## Posts tagged ‘inversion’

### Bicircular quartic curves

Working in the Euclidean (projective) plane, a bicircular quartic curve is defined to be a quartic which is singular at the circular points I and J. We are usually interested in real curves, so the type of singulaity is the same at I or J. Salmon in his Treatise on Higher Plane Curves and Basset in his Elementary Treatise on Cubic and Quartic curves deal in detail with these curves.

A plane quartic curve has arithmetic genus $h^1(\mathcal O_X) = 3$, but since bicircular quartics have at least two double points, they have geometric genus 0 or 1 (genus of the desingularized curve).
Curves having geometric genus 0 are called rational curves (formerly known as unicursal curves), and admit a parameterization by rational functions of one variable.

Families of bicircular curves were defined by Cassini and Descartes by metric properties : Cassini ovals are defined by the equation $MA \cdot MB = k^2$ where A and B are fixed foci, while Descartes define Cartesian ovals by the equation $a \cdot MA + b \cdot MB = k$ (these equations are equivalently to algebraic quartic equations, using appropriate squarings).
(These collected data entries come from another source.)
-- ==== Sys2Proof/Machine/State.lean ====
section
/-! DEFINITION. The state of one block as plain data (spec 10_state.md R40 to R57), its channels
(30_encoding.md R91), the host's moves still to come, the reasons a step can stop, and the state after
reset. -/

namespace Sys2Proof.Machine

/-- `STATUS.PHASE` (R45, R185). The encoding 3 never occurs (U4a), so the type does not contain it. -/
inductive Phase where
  /-- 0: configuration may be written, no session exists. -/
  | config
  /-- 1: a session exists, data operations are legal. -/
  | run
  /-- 2: a fault was raised; nothing but `RDSTAT` executes until reset. -/
  | faulted
  deriving DecidableEq, Repr

/-- The seven synchronous faults of the block (R210). Codes 8 to 15 are never produced (U4a). -/
inductive FaultCode where
  /-- 1, R211. -/
  | illegalOp
  /-- 2, R212. -/
  | badPhase
  /-- 3, R213. -/
  | badConfig
  /-- 4, R214. -/
  | oddBits
  /-- 5, R215. -/
  | indexRange
  /-- 6, R216. -/
  | chunkRange
  /-- 7, R217. -/
  | divZero
  deriving DecidableEq, Repr

/-- A complex sample: the ordered pair `(re, im)` of binary64 words (R20). -/
structure Sample where
  re : Word
  im : Word
  deriving DecidableEq, Repr

/-- One word on the `SINK` channel with its last-word mark (R91, R102). -/
structure SinkWord where
  data : Word
  last : Bool
  deriving DecidableEq, Repr

/-- One move of the environment: the host issues an operation, the pair of a command word (channel
`CMD`) and its payload words (channel `WDATA`) (R91, R97); or the platform pulses `RESET` between two
operations (R240). -/
inductive HostMove where
  | op (cmd : Cmd) (payload : List Word)
  | reset
  deriving DecidableEq, Repr

/-- The machine: the tuple of R40, the channels of R91, and two fields of the model's own (`inbox`,
`freeCtr`). The constant file `PT` of R46 is the definition `Machine.constellation`, since nothing writes it.
`STATUS.OUTCNT` is `outq.length` (R40). -/
structure State where
  /-- `CFG_N`, 24-bit (R41). -/
  cfgN : Imm
  /-- `CFG_TS`, 24-bit (R42). -/
  cfgTs : Imm
  /-- `CFG_RBS`, 24-bit (R43). -/
  cfgRbs : Imm
  /-- `CFG_BETA`, a binary64 word (R44). -/
  cfgBeta : Word
  /-- `STATUS.PHASE` (R45). -/
  phase : Phase
  /-- `STATUS.FCODE`, `none` for 0 (R45). -/
  fcode : Option FaultCode
  /-- `COEF`; `none` is "holds no value" (R47, R51). -/
  coef : Option (List Word)
  /-- `H`, oldest first; `none` is "holds no value" (R48, R51). -/
  hist : Option (List Sample)
  /-- `OUTQ`, oldest first (R49). -/
  outq : List Sample
  /-- The words the channel `RSP` has carried since reset, in order (R91, R101). -/
  rsp : List (BitVec 32)
  /-- The words the channel `RDATA` has carried since reset, in order (R91). -/
  rdata : List Word
  /-- The words the channel `SINK` has carried since reset, in order (R91, R102). -/
  sink : List SinkWord
  /-- The model's own: the moves the host and the platform make next, in order (R9, R78, R79). -/
  inbox : List HostMove
  /-- The model's own: how many free values (NaN words, `NW` fields) have been used. -/
  freeCtr : Nat
  deriving DecidableEq, Repr

/-- A step of the model that stops with a fault. The block's own faults (R210) are not among them: they are
taken, with a next state. -/
inductive Fault where
  /-- Raised by `RDCOEF`, `WRCOEF`, `FILTER` and `PUSHB` when `COEF` does not have `CFG_N` elements or `H`
  not one fewer: "mismatched coefficient/filter-width length — undefined arithmetic result" (R218 (b), U2).
  No run reaches such a state (R56, R176). That the stop is a fault and no refusal is log entry 7. Safe: the machine
  stops where the spec has no state. -/
  | sizeMismatch
  deriving DecidableEq, Repr

/-- A step the model gives no meaning. -/
inductive Refusal where
  /-- Raised by an arm of `exec` for an instruction that has no meaning yet. Safe. No arm uses it. -/
  | notModelled (mnemonic : String)
  /-- Raised by the fetch, and by `FILTER`, for a pair of a command word and a payload of another length than
  R93 gives: "a model refuses a pair that is not well formed" (R97, U11). Safe. -/
  | malformedOperation
  /-- Raised by `RDCOEF`, `WRCOEF`, `FILTER` and `PUSHB` in phase `RUN` when `COEF` or `H` holds no value (R51, U10
  `refuse`). No run reaches such a state (R56). Safe. -/
  | noValue
  deriving DecidableEq, Repr

/-- The state after reset (R57, R241): every configuration register at its default, phase `CONFIG`, no
fault, `COEF` and `H` without a value, `OUTQ` and the channels empty; no move of the host is placed and
no free value has been used. -/
def State.reset : State where
  cfgN := 20#24
  cfgTs := 4#24
  cfgRbs := 1024#24
  cfgBeta := 0x3FD0000000000000#64
  phase := .config
  fcode := none
  coef := none
  hist := none
  outq := []
  rsp := []
  rdata := []
  sink := []
  inbox := []
  freeCtr := 0

end Sys2Proof.Machine
end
### Inversion and n-circular curves

Inversion is a transformation of the Euclidean plane closely related to circles. It is seldom taught in high schools (at least in France), but it has special interest when dealing with circles, since it maps circles and lines to circles or lines. Inversion is defined with respect to a center O and a radius ρ (in French, the inversion is said to have pôle O and puissance (power) ρ²).